Listing type and improvements
A raw timber tract and a build-ready lot with a perk test in the same county will not share a per-acre number.
Access, road frontage, and easements
Per-acre values reflect what is on paper, not what can be built on. A parcel with no road frontage or a transmission-line easement is rarely worth the same figure.
Local comparable sales
A 2026 per-acre figure that is far above the local range usually means the listing is over-priced or includes improvements not in the listing line.
- • The calculator does not survey the parcel, confirm ownership, check zoning, or read a title report. It only restates a per-acre cost from inputs the user supplies.
- • Quick conversion tables give a rounded 0.4047 ha per acre or 43,560 ft² per acre for everyday use, but the calculator keeps the full NIST factor (4,046.8564224 m²) internally.

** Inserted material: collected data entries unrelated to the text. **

/-! ## Reset and construction -/

/-- R370 and R55: construction with a missing reference makes nothing; otherwise every piece of block state is at its reset value, a RAM
byte is the one the host supplied or else a draw, and ROM and Flash are as the host supplied them, whatever the flag. That
State.reset is such a machine with nothing supplied, its RAM draws those of Config, is the model's choice (log 1, 2). -/
def Obligations.ConstructionResets : Prop :=
  (∀ (p : Params) (draw : Nat → Byte) (ram rom flash : Option Memory) (ic : Option Latches) (hle : Bool),
    ram = none ∨ rom = none ∨ flash = none ∨ ic = none →
    construct p draw ram rom flash ic hle = .error .missingReference) ∧
  (∀ (p : Params) (draw : Nat → Byte) (ram rom flash : Memory) (ic : Latches) (hle : Bool),
    ∃ s, construct p draw (some ram) (some rom) (some flash) (some ic) hle = .ok s ∧
      s.pc = 0x0000 ∧ s.run = .stopped ∧ s.extOld = .rom ∧ s.extNew = .rom ∧
      (∀ r, s.sfrByte r = 0x00) ∧ s.t1.lr = 0x00 ∧ s.t1.hr = 0x00 ∧
      s.inService = [] ∧ (∀ src, s.getLatch src = false) ∧
      s.t1.lo = 0 ∧ s.t1.hi = 0 ∧ s.t1.loStarted = false ∧ s.t1.cycles = 0 ∧
      (∀ k, k < 512 → Memory.read s.ram k =
        match ram.find? fun cell => cell.1 == k with
        | some cell => cell.2
        | none => draw k) ∧
      s.rom = rom ∧ s.flash = flash ∧ s.params = p) ∧
  construct Params.spec Config.initialRam (some []) (some []) (some []) (some Latches.none) false = .ok State.reset ∧
  ∀ k, k < 512 → Memory.read State.reset.ram k = Config.initialRam k

/-- R373, and R374, which the spec derives from it: after construction, performHLE(e) changes pc alone; at any time, it puts every piece
of block state at its reset value with the given pc and writes no memory. That the parameters, the clock metadata and the model's
own fields are no block state, so that performHLE keeps them, is the model's choice (log 13). -/
def Obligations.HleDiffersOnlyInPc : Prop :=
  (∀ (p : Params) (draw : Nat → Byte) (ram rom flash : Memory) (ic : Latches) (hle : Bool) (s : State) (e : Nat),
    construct p draw (some ram) (some rom) (some flash) (some ic) hle = .ok s →
    s.performHle e = { s with pc := BitVec.ofNat 16 (e % 65536) }) ∧
  ∀ (s : State) (e : Nat),
    (s.performHle e).pc = BitVec.ofNat 16 (e % 65536) ∧ (s.performHle e).run = .stopped ∧
    (s.performHle e).extOld = .rom ∧ (s.performHle e).extNew = .rom ∧ (∀ r, (s.performHle e).sfrByte r = 0x00) ∧
    (s.performHle e).t1 = Timer1.atReset ∧ (s.performHle e).inService = [] ∧
    (∀ src, (s.performHle e).getLatch src = false) ∧
    (s.performHle e).ram = s.ram ∧ (s.performHle e).rom = s.rom ∧ (s.performHle e).flash = s.flash

/-! ## The interrupt controller -/

/-- R310: set makes a latch 1, clear makes it 0, both leave every other latch, and so both are idempotent; the port changes nothing but
the latches. -/
def Obligations.LatchPort : Prop :=
  ∀ (s : State) (src other : Source),
    (s.setLatch src).getLatch other = (if other = src then true else s.getLatch other) ∧
    (s.clearLatch src).getLatch other = (if other = src then false else s.getLatch other) ∧
    (s.setLatch src).setLatch src = s.setLatch src ∧ (s.clearLatch src).clearLatch src = s.clearLatch src ∧
    ((s.setLatch src).setLatch src).clearLatch src = s.clearLatch src ∧
    s.setLatch src = { s with latches := (s.setLatch src).latches } ∧
    s.clearLatch src = { s with latches := (s.clearLatch src).latches }

/-- The model's form of R312 (log 6): at a boundary the environment sets the latches its list names, clears none, and changes nothing
else of the block. -/
def Obligations.EnvironmentOnlySetsLatches : Prop :=
  ∀ (s : State),
    (∀ src, s.boundary.getLatch src = (s.getLatch src || decide (src ∈ s.env.headD []))) ∧
    s.boundary = { s with latches := s.boundary.latches, env := s.env.tail }

/-- R321, R322: entry clears the source's latch and no other, pushes pc low byte first (and PSW after it by the parameter), puts the
source on top of the in-service stack and goes to its vector, 0x0003 + 8 * (index - 1) for index 1 and up and 0x0000 for RESET;
rank is the index in the scan order; nothing else changes. -/
def Obligations.EntryPushesAndVectors : Prop :=
  ∀ (s : State) (src : Source),
    Source.scanOrder[src.rank]? = some src ∧
    (s.enter src).pc.toNat = (if src.rank = 0 then 0 else 3 + 8 * (src.rank - 1)) ∧
    (s.enter src).inService = s.inService ++ [src] ∧
    (∀ other, (s.enter src).getLatch other = if other = src then false else s.getLatch other) ∧
    (s.enter src).sp = s.sp + (if s.params.entrySavesPsw then 3 else 2) ∧
    (∀ k y, (s.enter src).ramByte k y =
      if k = 0 ∧ y = s.sp + 1 then s.pc.extractLsb' 0 8
      else if k = 0 ∧ y = s.sp + 2 then s.pc.extractLsb' 8 8
      else if k = 0 ∧ y = s.sp + 3 ∧ s.params.entrySavesPsw = true then s.psw
      else s.ramByte k y) ∧
    s.enter src = { s with
      pc := (s.enter src).pc
      inService := (s.enter src).inService
      latches := (s.enter src).latches
      sp := (s.enter src).sp
      ram := (s.enter src).ram }

/-- R320, R323: the poll does nothing while IE7 is 0; otherwise it enters the source of lowest rank that is latched and ranks strictly
higher than the top of the in-service stack (or nothing is in service), and does nothing when there is none. -/
def Obligations.PollEntersFirstEligible : Prop :=
  ∀ (s : State),
    (s.ie.getLsbD 7 = false → s.processInterrupts = s) ∧
    (s.ie.getLsbD 7 = true → (∀ src, ¬ s.MayEnter src) → s.processInterrupts = s) ∧
    (s.ie.getLsbD 7 = true → ∀ src, s.MayEnter src → (∀ other, s.MayEnter other → src.rank ≤ other.rank) →
      s.processInterrupts = s.enter src)

/-- R290: RETI pops the high byte and then the low byte of pc (after the whole of PSW, by the parameter) and takes the top off the
in-service stack, if there is one; nothing else changes. -/
def Obligations.RetiReturns : Prop :=
  Encodes .reti [0xB0] ∧
  ∀ (s : State),
    (s.params.entrySavesPsw = false →
      exec .reti s = .next { s with
        pc := s.ramByte 0 s.sp ++ s.ramByte 0 (s.sp - 1)
        sp := s.sp - 2
        inService := s.inService.dropLast }) ∧
    (s.params.entrySavesPsw = true →
      ∃ t, exec .reti s = .next t ∧
        (∀ k, 1 ≤ k → t.psw.getLsbD k = (s.ramByte 0 s.sp).getLsbD k) ∧
        (t.psw.getLsbD 0 = match s.params.pMode with
          | .stored => (s.ramByte 0 s.sp).getLsbD 0
          | .parity => s.psw.getLsbD 0) ∧
        t = { s with
          psw := t.psw
          pc := s.ramByte 0 (s.sp - 1) ++ s.ramByte 0 (s.sp - 2)
          sp := s.sp - 3
          inService := s.inService.dropLast })

/-- R290, R322 and R324, which the spec derives from R320 and R376: RETI right after an entry is back at the interrupted instruction, with SP, PSW and the in-service stack as they
were; what stays is the cleared latch and the stack bytes. -/
def Obligations.RetiUndoesEntry : Prop :=
  ∀ (s : State) (src : Source),
    exec .reti (s.enter src) = .next { s with ram := (s.enter src).ram, latches := s.latches.clear src }

/-! ## Timer 1 -/

/-- R340, R343, R344, R346: one tick, from the counts of the two halves through the overflows in their order to the status bits, the
latch, the mirrors and the audio notifications, in 8-bit and in cascade mode; nothing else changes. The address of the cascade
reload is OPEN (log 5). What its raw read gives at each address (R48, R80): the reload latches at the split addresses, the cell at
every other block-owned address, below 0x100 the RAM bank PSW selects (log 11), and at a device one free byte, drawn by a low
overflow in cascade mode alone (log 7). -/
def Obligations.TickCountsAndOverflows : Prop :=
  ∀ (s : State),
    let lowEn := s.t1.cnt.getLsbD 6
    let highEn := s.t1.cnt.getLsbD 7
    let long := s.t1.cnt.getLsbD 5
    let lo1 := if lowEn = true ∧ s.t1.loStarted = true then s.t1.lo + (if long = true ∧ highEn = false then 2 else 1)
      else s.t1.lr.toNat
    let hi1 := if highEn = false then s.t1.hr.toNat else if long = true then s.t1.hi else s.t1.hi + 1
    let lowOver : Prop := 255 < lo1
    let hi2 := if long = true ∧ lowOver then hi1 + 1 else hi1
    let highOver : Prop := 255 < hi2
    s.tick.t1.lo = (if lowOver ∧ long = false ∨ highOver ∧ long = true then s.t1.lr.toNat
      else if lowOver then (s.rawByte s.params.cascadeLowReload).toNat else lo1) ∧
    s.tick.t1.hi = (if highOver then s.t1.hr.toNat else hi2) ∧
    s.tick.t1.l = BitVec.ofNat 8 s.tick.t1.lo ∧ s.tick.t1.h = BitVec.ofNat 8 s.tick.t1.hi ∧
    s.tick.t1.loStarted = lowEn ∧ s.tick.t1.cycles = s.t1.cycles + 1 ∧
    (s.tick.t1.cnt.getLsbD 1 = true ↔ s.t1.cnt.getLsbD 1 = true ∨ lowOver ∧ long = false ∨ highOver ∧ long = true) ∧
    (s.tick.t1.cnt.getLsbD 3 = true ↔ s.t1.cnt.getLsbD 3 = true ∨ highOver) ∧
    (∀ k, k ≠ 1 → k ≠ 3 → s.tick.t1.cnt.getLsbD k = s.t1.cnt.getLsbD k) ∧
    (s.tick.getLatch .t1 = true ↔ s.getLatch .t1 = true ∨
      lowOver ∧ long = false ∧ s.t1.cnt.getLsbD 0 = true ∨ highOver ∧ s.t1.cnt.getLsbD 2 = true) ∧
    (∀ src, src ≠ .t1 → s.tick.getLatch src = s.getLatch src) ∧
    s.tick.events = s.events ++ (if lowEn = true ∧ s.t1.loStarted = false then [.setPeriod s.t1.lr] else [])
      ++ [.setEnabled (lowEn && !long)] ∧
    s.tick.t1.lr = s.t1.lr ∧ s.tick.t1.hr = s.t1.hr ∧
    s.tick.draws = s.draws + (if DeviceAddr s.params.cascadeLowReload ∧ long = true ∧ lowOver then 1 else 0) ∧
    s.tick = { s with t1 := s.tick.t1, latches := s.tick.latches, events := s.tick.events, draws := s.tick.draws } ∧
    (∀ a : DataAddr, a.toNat < 0x100 → s.rawByte a = s.ramByte (if s.psw.getLsbD 1 then 1 else 0) (a.setWidth 8)) ∧
    s.rawByte 0x11B = s.t1.lr ∧ s.rawByte 0x11D = s.t1.hr ∧
    (∀ a, a ∈ ownedAddrs → a ≠ 0x11B → a ≠ 0x11D → s.rawByte a = s.dataByte a) ∧
    ∀ a : DataAddr, DeviceAddr a → s.rawByte a = Config.freeByte s.draws
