/-- LDC, LDF and STF find their byte; no other instruction can fail. -/
theorem State.FullRegions.exec {s : State} (h : s.FullRegions) (i : Instr) : ∃ t, exec i s = .next t := by
  cases i
  case ldc =>
    change ∃ t, execLdc s = .next t
    unfold execLdc
    rw [h.codeByte]
    exact ⟨_, rfl⟩
  case ldf =>
    change ∃ t, execLdf s = .next t
    unfold execLdf State.flashByte
    rw [if_pos h.flashAddr_lt]
    exact ⟨_, rfl⟩
  case stf =>
    rw [exec_stf_eq, if_pos h.flashAddr_lt]
    exact ⟨_, rfl⟩
  case div =>
    change ∃ t, execDiv s = .next t
    unfold execDiv
    split <;> exact ⟨_, rfl⟩
  all_goals exact ⟨_, rfl⟩

theorem State.FullRegions.step {s : State} (h : s.FullRegions) : ∃ t, step s = .next t := by
  cases hhalted : s.halted with
  | true => exact ⟨_, step_of_halted hhalted⟩
  | false =>
    have hbegun : s.boundary.begin.FullRegions := fullRegions_congr (s := s) rfl h
    obtain ⟨f, hf⟩ := hbegun.fetch
    obtain ⟨t, ht⟩ := hbegun.exec f.instr
    refine ⟨t.finish (s.boundary.params.cycles f.op), ?_⟩
    rw [step_of_running hhalted]
    simp [State.runTurn, State.processInstruction, hf, ht]

theorem run_succ_of_next (M : Host.Core) {s u : M.State} (h : M.step s = .next u) (n : Nat) : M.run (n + 1) s = M.run n u := by
  rw [Host.Core.run, h]

/-- Settles O21: with full regions every step answers a next state, and its parameters are those before it. -/
theorem noRunFaultsWithFullRegions : Obligations.NoRunFaultsWithFullRegions := by
  intro s hrom hflash himplemented n
  have hfull : s.FullRegions := ⟨hrom, hflash, himplemented⟩
  clear hrom hflash himplemented
  induction n generalizing s with
  | zero => exact ⟨s, rfl⟩
  | succ n ih =>
    obtain ⟨u, hu⟩ := hfull.step
    obtain ⟨t, ht⟩ := ih u (fullRegions_congr (step_params hu) hfull)
    exact ⟨t, (run_succ_of_next core hu n).trans ht⟩

end Sys2Proof.Machine
end

section
/-! PROOF. The decoder and the encoder (R100-R102, R104-R108, R110, R112-R115): an opcode byte has one row of the table, which its bits
under the row's mask decide, and each operand field is read back from where it is written. -/

namespace Sys2Proof

/-! ## The opcode table -/

/-- The patterns of the rows are disjoint and cover every byte (R114). -/
theorem length_filter_opcodeRows :
    ∀ op : Byte, (opcodeRows.filter fun row => op &&& row.mask == row.pattern).length = 1 := by decide +kernel

theorem decodeRow_eq_some_iff {op : Byte} {row : OpcodeRow} :
    decodeRow op = some row ↔ row ∈ opcodeRows ∧ op &&& row.mask = row.pattern := by
  obtain ⟨only, honly⟩ := List.length_eq_one_iff.mp (length_filter_opcodeRows op)
  have hmem : row ∈ opcodeRows.filter (fun row => op &&& row.mask == row.pattern) ↔
      row ∈ opcodeRows ∧ op &&& row.mask = row.pattern := by rw [List.mem_filter, beq_iff_eq]
  rw [← hmem, decodeRow, ← List.head?_filter, honly, List.head?_cons, Option.some_inj, List.mem_singleton, eq_comm]

/-- A decoded instruction is built from its opcode's row and the bytes the row asks for. -/
theorem decode_cons_eq_ok_iff {op : Byte} {tail rest : List Byte} {i : Instr} :
    decode (op :: tail) = .ok (i, rest) ↔ ∃ row, decodeRow op = some row ∧ row.length ≤ tail.length + 1 ∧
      i = row.build op (tail.getD 0 0) (tail.getD 1 0) ∧ rest = tail.drop (row.length - 1) := by
  rw [decode]
  cases decodeRow op with
  | none => simp
  | some row =>
    by_cases hlen : tail.length + 1 < row.length
    · simp [hlen]
    · simp [hlen, Nat.le_of_not_lt hlen, eq_comm]

/-! ## Operand fields: what the encoder writes of what the decoder read -/

section
variable {op base : Byte}

theorem or_rjBits_rj (h : op &&& 0xFC = base) : base ||| rjBits (rj op) = op := by
  subst h
  revert op
  decide +kernel

theorem or_d8Bit_d9 (h : op &&& 0xFE = base) (b1 : Byte) : base ||| d8Bit (d9 op b1) = op := by
  rw [d8Bit, d9, BitVec.extractLsb'_append_eq_left]
  subst h
  revert op
  decide +kernel

/-- The free bits of the mask 0xE8 are the two fields of formats A12, B and BR (R113). -/
theorem or_bit4_bits0 (h : op &&& 0xE8 = base) :
    base ||| ((op.extractLsb' 4 1).setWidth 8 <<< 4 ||| (op.extractLsb' 0 3).setWidth 8) = op := by
  subst h
  revert op
  decide +kernel

theorem or_bitBits_d9b (h : op &&& 0xE8 = base) (b1 : Byte) : base ||| bitBits (d9b op b1) (b3 op) = op := by
  rw [bitBits, d8Bit, d9b, BitVec.extractLsb'_append_eq_left]
  exact or_bit4_bits0 h

theorem or_a12Bits_a12 (h : op &&& 0xE8 = base) (b1 : Byte) : base ||| a12Bits (a12 op b1) = op := by
  have ha11 : (a12 op b1).extractLsb' 11 1 = op.extractLsb' 4 1 :=
    (BitVec.extractLsb'_append_eq_of_le (by decide)).trans BitVec.extractLsb'_append_eq_left
  have ha8 : (a12 op b1).extractLsb' 8 3 = op.extractLsb' 0 3 :=
    (BitVec.extractLsb'_append_eq_of_le (by decide)).trans BitVec.extractLsb'_append_eq_right
  rw [a12Bits, ha11, ha8]
  exact or_bit4_bits0 h

end

theorem d9Low_d9 (op b1 : Byte) : d9Low (d9 op b1) = b1 := BitVec.extractLsb'_append_eq_right

theorem d9Low_d9b (op b1 : Byte) : d9Low (d9b op b1) = b1 := BitVec.extractLsb'_append_eq_right

theorem a12Low_a12 (op b1 : Byte) : a12Low (a12 op b1) = b1 := BitVec.extractLsb'_append_eq_right

theorem high16_a16 (b1 b2 : Byte) : high16 (a16 b1 b2) = b1 := BitVec.extractLsb'_append_eq_left

theorem low16_a16 (b1 b2 : Byte) : low16 (a16 b1 b2) = b2 := BitVec.extractLsb'_append_eq_right

theorem high16_r16 (b1 b2 : Byte) : high16 (r16 b1 b2) = b2 := BitVec.extractLsb'_append_eq_left

theorem low16_r16 (b1 b2 : Byte) : low16 (r16 b1 b2) = b1 := BitVec.extractLsb'_append_eq_right

/-! ## Operand fields: what the decoder reads of what the encoder wrote

In each lemma the pattern leaves the bits of the field 0, so the opcode byte keeps both. -/

section
variable {base : Byte}

theorem rj_or_rjBits (h : base &&& 0xFC = base) (j : BitVec 2) :
    (base ||| rjBits j) &&& 0xFC = base ∧ rj (base ||| rjBits j) = j := by
  revert base j
  decide +kernel

theorem bit0_or (x : BitVec 1) (h : base &&& 0xFE = base) :
    (base ||| x.setWidth 8) &&& 0xFE = base ∧ (base ||| x.setWidth 8).extractLsb' 0 1 = x := by
  revert base x
  decide +kernel

theorem bit4_bits0_or (x : BitVec 1) (n : BitVec 3) (h : base &&& 0xE8 = base) :
    (base ||| (x.setWidth 8 <<< 4 ||| n.setWidth 8)) &&& 0xE8 = base ∧
    (base ||| (x.setWidth 8 <<< 4 ||| n.setWidth 8)).extractLsb' 4 1 = x ∧
    (base ||| (x.setWidth 8 <<< 4 ||| n.setWidth 8)).extractLsb' 0 3 = n := by
  revert base x n
  decide +kernel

When the area is given by a county GIS layer rather than a survey, the same parcel can be re-rendered in any supported unit and still describe the same rectangle, the property the calculator uses to detect a typo in the listing or in a tax notice.
According to Omni Calculator, Price per Acre, the per-acre cost of land is the total land cost divided by the total land area in acres, and a 25-acre parcel at $309,900 is $12,396 per acre while an 18-acre parcel at $247,500 is $13,750 per acre, with the savings per acre reported as $1,354 in favor of the cheaper option.
For a metric-area report that pairs with the per-acre number, Acres to Hectares Converter Calculator applies the 0.40468564224 hectare-per-acre factor used in the international and Canadian land market.
Frequently Asked Questions
Q: How do you calculate the per-acre cost of land?
A: Divide the total asking price of the parcel by the total area in acres. For a 25-acre lot listed at $309,900, the math is 309,900 / 25 = $12,396 per acre. The same total cost divided by an area in square feet, square meters, hectares, or square miles is first converted to acres.
Q: What is the formula for the per-acre cost?
A: The formula is per-acre cost = total land cost / total land area in acres. If the area is given in another unit, convert it to acres first using 1 ac = 43,560 ft², 4,046.8564224 m², 0.40468564224 ha, or 0.0015625 mi².
Q: How do you compare two land listings by their per-acre cost?
A: Compute the per-acre figure for each listing using total cost / area in acres, then subtract the lower number from the higher one. The result is the per-acre savings of choosing the cheaper option, which is the figure to fold into an offer sheet.
Q: What is the difference between per-acre cost and per-square-foot cost?
A: Per-acre cost is the land-shopping unit and per-square-foot cost is the building-valuation unit. A 25-acre lot at $309,900 is $12,396 per acre and $0.28 per ft², while a finished house valued at $200 per ft² would imply a very different per-acre figure.
Q: How do you convert per-acre cost to per-hectare cost?
A: Multiply the per-acre figure by 2.4710538147 to get the per-hectare figure, because one acre equals 0.40468564224 of a hectare. A $12,000 per acre parcel becomes $29,652 per hectare on a metric listing.
Q: What is a good per-acre cost for rural land?
A: Rural land in the United States ranges from under $2,000 per acre for dry grazing land in the Mountain West to over $30,000 per acre for irrigated cropland or build-ready parcels near a growing metro, so a good per-acre figure depends on the county, the access, and the land use.